Orion Future Road Map
One of the impressive things to note is that the Orion Protocol has mapped out many plans to take the network higher. For instance, the team planned to launch the Orion Terminal mainnet in the first quarter of 2021. Now, phase one of the Terminal has been launched already.
Other plans have been set for Quarter 4, which includes the launch of the liquidity boost plugin. With all these plans, both the ones already executed and those in the queue, it’s obvious that the protocol is set to grow and integrate more features and functionalities.
Conclusion of Orion Protocol review
One of the things that traders worry about is how to ensure that their transactions are profitable. This concern stems from the activities of large investors and crypto whales who influence liquidity and thereby manipulate market prices.
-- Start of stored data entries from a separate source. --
-- ==== Sys2Proof/Machine/Ports.lean ====
section
/-! DEFINITION. The block's external interfaces (00_scope.md R9) as views of the state and of one step. They have no timing (R6). -/

namespace Sys2Proof.Machine

/-- The status port: `halted` (1 bit), `fault_cause` (3 bits), `fault_info` (9 bits). -/
structure StatusPort where
  halted     : BitVec 1
  faultCause : BitVec 3
  faultInfo  : BitVec 9
  deriving DecidableEq, Repr

/-- What the status port shows (10_state.md R26, R27). -/
def statusPort (s : State) : StatusPort :=
  { halted := BitVec.ofBool s.halted, faultCause := s.faultCause, faultInfo := s.faultInfo }

/-- The output port over one step from `s` to `t`: `some v` is `out_valid = 1`, `out_data = v`; `none` is `out_valid = 0`
(41_load_print_halt.md R74; `out_data` has then no stated value and none is given). -/
def outputPort (s t : State) : Option Byte := t.output[s.output.length]?

/-- One access on the memory port (R9): a read, `mem_raddr` from the block and `mem_rdata` back to it, or a write of `mem_wdata` at
`mem_waddr` (`mem_we = 1`). Each of the four is 8 bits. -/
inductive Access where
  | read (raddr rdata : Byte)
  | write (waddr wdata : Byte)
  deriving DecidableEq, Repr

/-- The read of an address in a state: memory drives `mem_rdata` with the byte there (20_memory.md R34, R42). -/
def State.readAccess (s : State) (x : Byte) : Access := .read x (s.readByte x)

/-- The data accesses of an instruction (20_memory.md R36's table), in the order its pseudocode makes them. An instruction that
raises a fault before its access makes none (00_scope.md R13). -/
def dataAccesses (i : Instr) (s : State) : List Access :=
  match i with
  | .push a =>
    if h : a.toNat < 8 then [.write s.decSp.sp (s.decSp.reg ⟨a.toNat, h⟩)] else []
  | .pop a => if a.toNat < 8 then [s.readAccess s.sp] else []
  | .call a =>
    if a.toNat < 8 ∧ s.pc.toNat + 2 < 256 then [.write s.decSp.sp (BitVec.ofNat 8 (s.pc.toNat + 2))] else []
  | .ret => [s.readAccess s.sp]
  | .ldi _ _ => []
  | .prn _ => []
  | .hlt => []
  | .mul _ _ => []
  | .add _ _ => []
  | .cmp _ _ => []
  | .jmp _ => []
  | .jeq _ => []
  | .jne _ => []
  | .sub _ _ => []
  | .div _ _ => []

/-- The addresses the fetch reads (30_encoding.md R54): `pc`, then one per operand byte of a legal opcode, as far as they exist. -/
def fetchAddresses (cfg : Config) (s : State) : List Nat :=
  let p := s.pc.toNat
  let ir := s.mem.read p
  let n := if (opcodeTable cfg ir).isSome then (operandCount ir).toNat else 0
  (List.range' p (n + 1)).filter (· < Config.memSize)

/-- Every access of one step on the memory port, in order (20_memory.md R36, R42). A halted block makes none (10_state.md R26). -/
def accesses (cfg : Config) (s : State) : List Access :=
  if s.halted then []
  else
    (fetchAddresses cfg s).map (fun a => s.readAccess (BitVec.ofNat 8 a)) ++
      match fetch cfg s with
      | (_, .error _) => []
      | (t, .ok i) => dataAccesses i t

/-- Memory after the writes of a list of accesses. -/
def Memory.replay (m : Memory) : List Access → Memory
  | [] => m
  | .read _ _ :: l => Memory.replay m l
  | .write a v :: l => Memory.replay (m.write a.toNat v) l

end Sys2Proof.Machine
end

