/-- An instruction run on another memory that holds the bytes it reads: the same next state, with the same writes done to it. -/
theorem exec_setMem (i : Instr) (s : State) (m : Memory)
    (h : ∀ x v, Access.read x v ∈ dataAccesses i s → m.read x.toNat = v) :
    ∃ t, exec i s = .next t ∧ exec i (s.setMem m) = .next (t.setMem (m.replay (dataAccesses i s))) := by
  by_cases hreg : i.RegsInRange
  swap
  · obtain ⟨r, hr⟩ := (regsInRange_or_firstBad i).resolve_left hreg
    rw [dataAccesses_badIndex s hreg]
    exact ⟨_, exec_firstBadOperand s hr, exec_firstBadOperand _ hr⟩
  cases i <;> simp only [Instr.RegsInRange, Instr.regOperands, List.forall_mem_cons, List.not_mem_nil, false_imp_iff,
    implies_true, and_true] at hreg
  case ldi a imm => exact ⟨_, exec_ldi imm s hreg, exec_ldi imm _ hreg⟩
  case prn a => exact ⟨_, exec_prn s hreg, exec_prn _ hreg⟩
  case hlt => exact ⟨_, exec_hlt s, exec_hlt _⟩
  case mul a b => exact ⟨_, exec_mul s hreg.1 hreg.2, exec_mul _ hreg.1 hreg.2⟩
  case add a b => exact ⟨_, exec_add s hreg.1 hreg.2, exec_add _ hreg.1 hreg.2⟩
  case sub a b => exact ⟨_, exec_sub s hreg.1 hreg.2, exec_sub _ hreg.1 hreg.2⟩
  case div a b =>
    by_cases h0 : s.reg ⟨b.toNat, hreg.2⟩ = 0
    · exact ⟨_, exec_div_zero s hreg.1 hreg.2 h0, exec_div_zero _ hreg.1 hreg.2 h0⟩
    · exact ⟨_, exec_div s hreg.1 hreg.2 h0, exec_div _ hreg.1 hreg.2 h0⟩
  case cmp a b => exact ⟨_, exec_cmp s hreg.1 hreg.2, exec_cmp _ hreg.1 hreg.2⟩
  case push a =>
    rw [dataAccesses_push s hreg]
    exact ⟨_, exec_push s hreg, exec_push _ hreg⟩
  case pop a =>
    have top : (s.setMem m).readByte s.sp = s.readByte s.sp :=
      h _ _ (by rw [dataAccesses_pop s hreg]; exact List.mem_singleton_self _)
    rw [dataAccesses_pop s hreg]
    exact ⟨_, exec_pop s hreg, top ▸ exec_pop _ hreg⟩
  case call a =>
    rcases Nat.lt_or_ge (s.pc.toNat + 2) 256 with hp | hp
    · rw [dataAccesses_call s hreg hp]
      exact ⟨_, exec_call s hreg hp, exec_call _ hreg hp⟩
    · rw [dataAccesses_call_fault a s hp]
      exact ⟨_, exec_call_fault s hreg hp, exec_call_fault _ hreg hp⟩
  case ret =>
    have top : (s.setMem m).readByte s.sp = s.readByte s.sp := h _ _ (List.mem_singleton_self _)
    exact ⟨_, exec_ret s, top ▸ exec_ret _⟩
  case jmp a => exact ⟨_, exec_jmp s hreg, exec_jmp _ hreg⟩
  case jeq a => exact ⟨_, exec_jeq s hreg, exec_jeq _ hreg⟩
  case jne a => exact ⟨_, exec_jne s hreg, exec_jne _ hreg⟩

/-! ### The reads of a fetch -/

theorem pc_mem_fetchAddresses (cfg : Config) {s : State} (hp : s.pc.toNat < 256) : s.pc.toNat ∈ fetchAddresses cfg s := by
  simp [fetchAddresses, Config.memSize, hp]

/-- A fetch reads the operand bytes of a legal opcode, as far as they stand in memory. -/
theorem operand_mem_fetchAddresses {cfg : Config} {s : State} {hd : Handler} {k : Nat}
    (ht : opcodeTable cfg (s.mem.read s.pc.toNat) = some hd)
    (hk : k ≤ (operandCount (s.mem.read s.pc.toNat)).toNat) (hp : s.pc.toNat + k < 256) :
    s.pc.toNat + k ∈ fetchAddresses cfg s := by
  simpa [fetchAddresses, Config.memSize, ht, hp] using Nat.lt_succ_of_le hk

theorem fetchAddresses_lt {cfg : Config} {s : State} {a : Nat} (h : a ∈ fetchAddresses cfg s) : a < 256 := by
  simpa [Config.memSize] using (List.mem_filter.mp h).2

/-- A checked read from another memory answers the same where the two memories hold the same byte, and anywhere past memory. -/
theorem State.memRead_setMem {s : State} {m : Memory} {p : Addr} (h : p.toNat < 256 → m.read p.toNat = s.mem.read p.toNat) :
    (s.setMem m).memRead p = s.memRead p := by
  rcases Nat.lt_or_ge p.toNat 256 with hp | hp
  · rw [State.memRead_eq s hp, ← h hp]; exact State.memRead_eq _ hp
  · rw [State.memRead_error s hp]; exact State.memRead_error _ hp

/-- The operand reads from another memory, where each read it makes answers the same. -/
theorem fetchOperands_setMem {n : BitVec 2} {s : State} {m : Memory}
    (hA : 1 ≤ n.toNat → (s.setMem m).memRead (s.pc + 1) = s.memRead (s.pc + 1))
    (hB : 2 ≤ n.toNat → (s.setMem m).memRead (s.pc + 2) = s.memRead (s.pc + 2)) :
    fetchOperands n (s.setMem m) = ((fetchOperands n s).1.setMem m, (fetchOperands n s).2) := by
  by_cases h0 : n.toNat = 0
  · simp only [fetchOperands, h0, if_true]
  have hA : (s.setMem m).memRead ((s.setMem m).pc + 1) = s.memRead (s.pc + 1) := hA (by omega)
  rcases ha : s.memRead (s.pc + 1) with f | a
  · simp only [fetchOperands, h0, if_false, hA, ha]
  by_cases h1 : n.toNat = 1
  · simp only [fetchOperands, h1, if_true, hA, ha]; rfl
  have hB : ((s.setMem m).latchA a).memRead (((s.setMem m).latchA a).pc + 2) = (s.latchA a).memRead ((s.latchA a).pc + 2) :=
    hB (by omega)
  simp only [fetchOperands, h0, h1, if_false, hA, ha, hB]
  rcases (s.latchA a).memRead ((s.latchA a).pc + 2) with f | b <;> rfl

/-- The read of the opcode (`k = 0`) or of an operand byte, from another memory that holds the bytes the fetch reads. -/
theorem memRead_past_setMem {cfg : Config} {s : State} {m : Memory} (h : ∀ a ∈ fetchAddresses cfg s, m.read a = s.mem.read a)
    {hd : Handler} (ht : opcodeTable cfg (s.mem.read s.pc.toNat) = some hd) (hp : s.pc.toNat < 256) {k : Nat} (hk3 : k < 3)
    (hk : k ≤ (operandCount (s.mem.read s.pc.toNat)).toNat) :
    (s.setMem m).memRead (s.pc + BitVec.ofNat 9 k) = s.memRead (s.pc + BitVec.ofNat 9 k) := by
  have hsum : (s.pc + BitVec.ofNat 9 k).toNat = s.pc.toNat + k := by rw [BitVec.toNat_add, BitVec.toNat_ofNat]; omega
  refine State.memRead_setMem fun hpk => ?_
  rw [hsum] at hpk ⊢
  exact h _ (operand_mem_fetchAddresses ht hk hpk)

/-- A fetch from another memory that holds the bytes it reads: the same latches and the same answer. -/
theorem fetch_setMem {cfg : Config} {s : State} {m : Memory} (h : ∀ a ∈ fetchAddresses cfg s, m.read a = s.mem.read a) :
    fetch cfg (s.setMem m) = ((fetch cfg s).1.setMem m, (fetch cfg s).2) := by
  rcases Nat.lt_or_ge s.pc.toNat 256 with hp | hp
  swap
  · rw [fetch_pcOutside cfg hp]; exact fetch_pcOutside cfg (s := s.setMem m) hp
  have hir : (s.setMem m).memRead (s.setMem m).pc = .ok (s.mem.read s.pc.toNat) :=
    (State.memRead_setMem fun _ => h _ (pc_mem_fetchAddresses cfg hp)).trans (s.memRead_eq hp)
  simp only [fetch, hir, s.memRead_eq hp]
  rcases ht : (decodeOpcode cfg (s.mem.read s.pc.toNat)).handler with _ | hd
  · rfl
  have operand := fun k => memRead_past_setMem h ht hp (k := k)
  set ir := s.mem.read s.pc.toNat
  set d := decodeOpcode cfg ir
  have hops : fetchOperands d.n ((s.setMem m).latchOpcode ir d) =
      ((fetchOperands d.n (s.latchOpcode ir d)).1.setMem m, (fetchOperands d.n (s.latchOpcode ir d)).2) :=
    fetchOperands_setMem (s := s.latchOpcode ir d) (operand 1 (by decide)) (operand 2 (by decide))
  rw [hops]
  rcases fetchOperands d.n (s.latchOpcode ir d) with ⟨u, f | _⟩ <;> rfl

/-! ### The accesses of a step -/

theorem accesses_halted (cfg : Config) {s : State} (h : s.halted = true) : accesses cfg s = [] := by simp [accesses, h]

theorem accesses_of_fetch_error {cfg : Config} {s u : State} {f : FaultRecord} (h : s.halted = false)
    (hf : fetch cfg s = (u, .error f)) :
    accesses cfg s = (fetchAddresses cfg s).map fun a => s.readAccess (BitVec.ofNat 8 a) := by simp [accesses, h, hf]

theorem accesses_of_fetch_ok {cfg : Config} {s u : State} {i : Instr} (h : s.halted = false)
    (hf : fetch cfg s = (u, .ok i)) :
    accesses cfg s = ((fetchAddresses cfg s).map fun a => s.readAccess (BitVec.ofNat 8 a)) ++ dataAccesses i u := by
  simp [accesses, h, hf]

/-- The fetch's reads stand on the port of a running block, whatever the fetch answers. -/
theorem fetchRead_mem_accesses {cfg : Config} {s : State} (h : s.halted = false) {a : Nat} (ha : a ∈ fetchAddresses cfg s) :
    s.readAccess (BitVec.ofNat 8 a) ∈ accesses cfg s := by
  rw [accesses, if_neg (by simp [h])]
  exact List.mem_append_left _ (List.mem_map_of_mem ha)

/-- A fetch stores nothing. -/
theorem fetch_mem (cfg : Config) (s : State) : (fetch cfg s).1.mem = s.mem := by
  have hc := fetch_cases cfg s
  generalize fetch cfg s = r at hc
  cases hc <;> rfl

/-- Every read on the memory port returns the byte memory holds at its address before the step. -/
theorem read_mem_accesses {cfg : Config} {s : State} {x v : Byte} (h : Access.read x v ∈ accesses cfg s) : v = s.readByte x := by
  have fetchRead (h : Access.read x v ∈ (fetchAddresses cfg s).map fun a => s.readAccess (BitVec.ofNat 8 a)) :
      v = s.readByte x := by
    obtain ⟨a, -, ha⟩ := List.mem_map.mp h
    exact State.mem_readAccess ha.symm
  cases hrun : s.halted with
  | true => simp [accesses_halted cfg hrun] at h
  | false =>
    rcases hf : fetch cfg s with ⟨u, f | i⟩
    · exact fetchRead (accesses_of_fetch_error hrun hf ▸ h)
    · rw [accesses_of_fetch_ok hrun hf] at h
      have hmem : u.mem = s.mem := by rw [← fetch_mem cfg s, hf]
      rcases List.mem_append.mp h with h | h
      · exact fetchRead h
      · rw [read_mem_dataAccesses h, State.readByte, hmem, State.readByte]

/-- A step from another memory that holds the bytes it reads. -/
theorem stepWith_setMem {cfg : Config} {s : State} {m : Memory}
    (h : ∀ x v, Access.read x v ∈ accesses cfg s → m.read x.toNat = v) :
    ∃ t, stepWith cfg s = .next t ∧ stepWith cfg (s.setMem m) = .next (t.setMem (m.replay (accesses cfg s))) := by
  cases hrun : s.halted with
  | true =>
    rw [accesses_halted cfg hrun]
    exact ⟨s, stepWith_halted cfg hrun, stepWith_halted cfg (s := s.setMem m) hrun⟩
  | false =>
    have hrun' : (s.setMem m).halted = false := hrun
    have hfetch := fetch_setMem (cfg := cfg) (s := s) (m := m) fun a ha => by
      have hread := h _ _ (fetchRead_mem_accesses hrun ha)
      rwa [State.readByte, BitVec.toNat_ofNat, Nat.mod_eq_of_lt (fetchAddresses_lt ha)] at hread
    rcases hf : fetch cfg s with ⟨u, f | i⟩ <;> rw [hf] at hfetch
    · rw [accesses_of_fetch_error hrun hf, Memory.replay_map_readAccess]
      exact ⟨u.takeFault f, stepWith_of_fetch_error hrun hf, stepWith_of_fetch_error hrun' hfetch⟩
    · rw [accesses_of_fetch_ok hrun hf] at h ⊢
      rw [Memory.replay_append, Memory.replay_map_readAccess]
      obtain ⟨t, e, e'⟩ := exec_setMem i u m fun x v hx => h x v (List.mem_append_right _ hx)
      exact ⟨t, (stepWith_of_fetch_ok hrun hf).trans e, (stepWith_of_fetch_ok hrun' hfetch).trans e'⟩

/-- Settles O42: the fetch and the instruction answer the same from the other memory. -/
theorem bytesNotReadDoNotMatter : Obligations.BytesNotReadDoNotMatter := fun _ _ _ h => stepWith_setMem h

/-- Settles O41: memory after a step is `stepWith_setMem` with the step's own memory for the other. -/
theorem memoryPortWritesAreTheWholeChangeOfMemory : Obligations.MemoryPortWritesAreTheWholeChangeOfMemory := by
  refine ⟨fun cfg s t e => ?_, fun _ _ _ _ h => read_mem_accesses h⟩
  obtain ⟨t', e', eOwn⟩ := stepWith_setMem (m := s.mem) fun _ _ h => (read_mem_accesses h).symm
  obtain rfl : t = t' := Host.Outcome.next.inj (e.symm.trans e')
  have hown : Host.Outcome.next t = .next (t.setMem (s.mem.replay (accesses cfg s))) := e.symm.trans eOwn
  exact congrArg State.mem (Host.Outcome.next.inj hown)

end Sys2Proof.Machine
end

section
/-! PROOFS. A byte just stored is fetched like any other (20_memory.md R44, 70_reset_and_hazards.md R103): the bytes at `pc` that decode
are the instruction a fetch answers, and a fetch sees what memory holds. -/

namespace Sys2Proof.Machine

open Sys2Proof.Laws Sys2Proof.Statement

/-! ### The bytes of an instruction (30_encoding.md R46, R48, R49) -/

theorem instr_handler (hd : Handler) (a b : Byte) : (hd.instr a b).handler = hd := by cases hd <;> rfl

/-- An instruction keeps the operand bytes its handler has, and no others. -/
theorem instr_operands (hd : Handler) (a b : Byte) : (hd.instr a b).operands = [a, b].take (operandNumber hd) := by
  cases hd <;> rfl

theorem encode_instr (hd : Handler) (a b : Byte) : encode (hd.instr a b) = hd.opcode :: [a, b].take (operandNumber hd) := by
  rw [encode, instr_handler, instr_operands]

theorem operands_length (i : Instr) : i.operands.length = operandNumber i.handler := by cases i <;> rfl

/-- An instruction is its handler with its operand bytes, whatever stands for the bytes it does not have. -/
theorem instr_of_operands {i : Instr} {a b : Byte} (ha : ∀ x, i.operands[0]? = some x → a = x)
    (hb : ∀ x, i.operands[1]? = some x → b = x) : i.handler.instr a b = i := by
  cases i <;> simp_all [Instr.operands, Instr.handler, Handler.instr]

/-- A handler the table gives stands for an instruction the parameter has. -/
theorem instr_wellFormed {cfg : Config} {ir : Byte} {hd : Handler} (ht : opcodeTable cfg ir = some hd) (a b : Byte) :
    (hd.instr a b).WellFormed cfg := by
  obtain ⟨-, hsub⟩ := opcodeTable_some ht
  cases hd
  case sub => exact hsub (.inl rfl)
  case div => exact hsub (.inr rfl)
  all_goals rfl

/-- Bytes that decode are the bytes of the instruction, which the parameter has, and the rest. -/
theorem decode_ok {cfg : Config} {bytes rest : List Byte} {i : Instr} (e : decode cfg bytes = .ok (i, rest)) :
    i.WellFormed cfg ∧ bytes = encode i ++ rest := by
  rcases bytes with _ | ⟨ir, more⟩
  · cases e
  rcases ht : opcodeTable cfg ir with _ | hd
  · simp [decode, ht] at e
  obtain ⟨hir, -⟩ := opcodeTable_some ht
  have hn : (operandCount ir).toNat = operandNumber hd := hir ▸ operandCount_opcode hd
  simp only [decode, ht, hn] at e
  split at e
  case h_4 | h_5 => cases e
  all_goals
    rename_i hcount
    cases e
    exact ⟨instr_wellFormed ht _ _, by simp [encode_instr, hir, hcount]⟩

/-! ### The fetch of bytes that decode -/

theorem bytesFromPc_getElem? {s : State} {k : Nat} {b : Byte} (h : (bytesFromPc s)[k]? = some b) :
    s.pc.toNat + k < 256 ∧ s.mem.read (s.pc.toNat + k) = b := by
  obtain ⟨a, ha, hb⟩ := Option.map_eq_some_iff.mp (List.getElem?_map .. ▸ h)
  obtain ⟨hk, rfl⟩ := List.getElem?_eq_some_iff.mp ha
  rw [List.getElem_range', Nat.one_mul] at hb
  rw [List.length_range'] at hk
  exact ⟨by omega, hb⟩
This issue has been discouraging many traders until the emergence of the Orion protocol with its aggregated liquidity solutions. Orion ensures that both large investors or whales don’t influence its liquidity and offer more profitable trades for its users.
Also, given the processes that Orion uses to make the token valuable, it is therefore obvious that users can hold the ORN for a long term. Another positive aspect is that Orion Protocol offers lower transaction fees and the best prices for assets.
The protocol focuses on combining many exchanges under one umbrella as users can check the performance of their assets on diverse platforms through Orion.
Moreover, Orion Protocol is user-friendly and even provides two staking components; Brokers staking and non-brokers staking. This ensures that all levels of users get rewarded for staking their ORN tokens.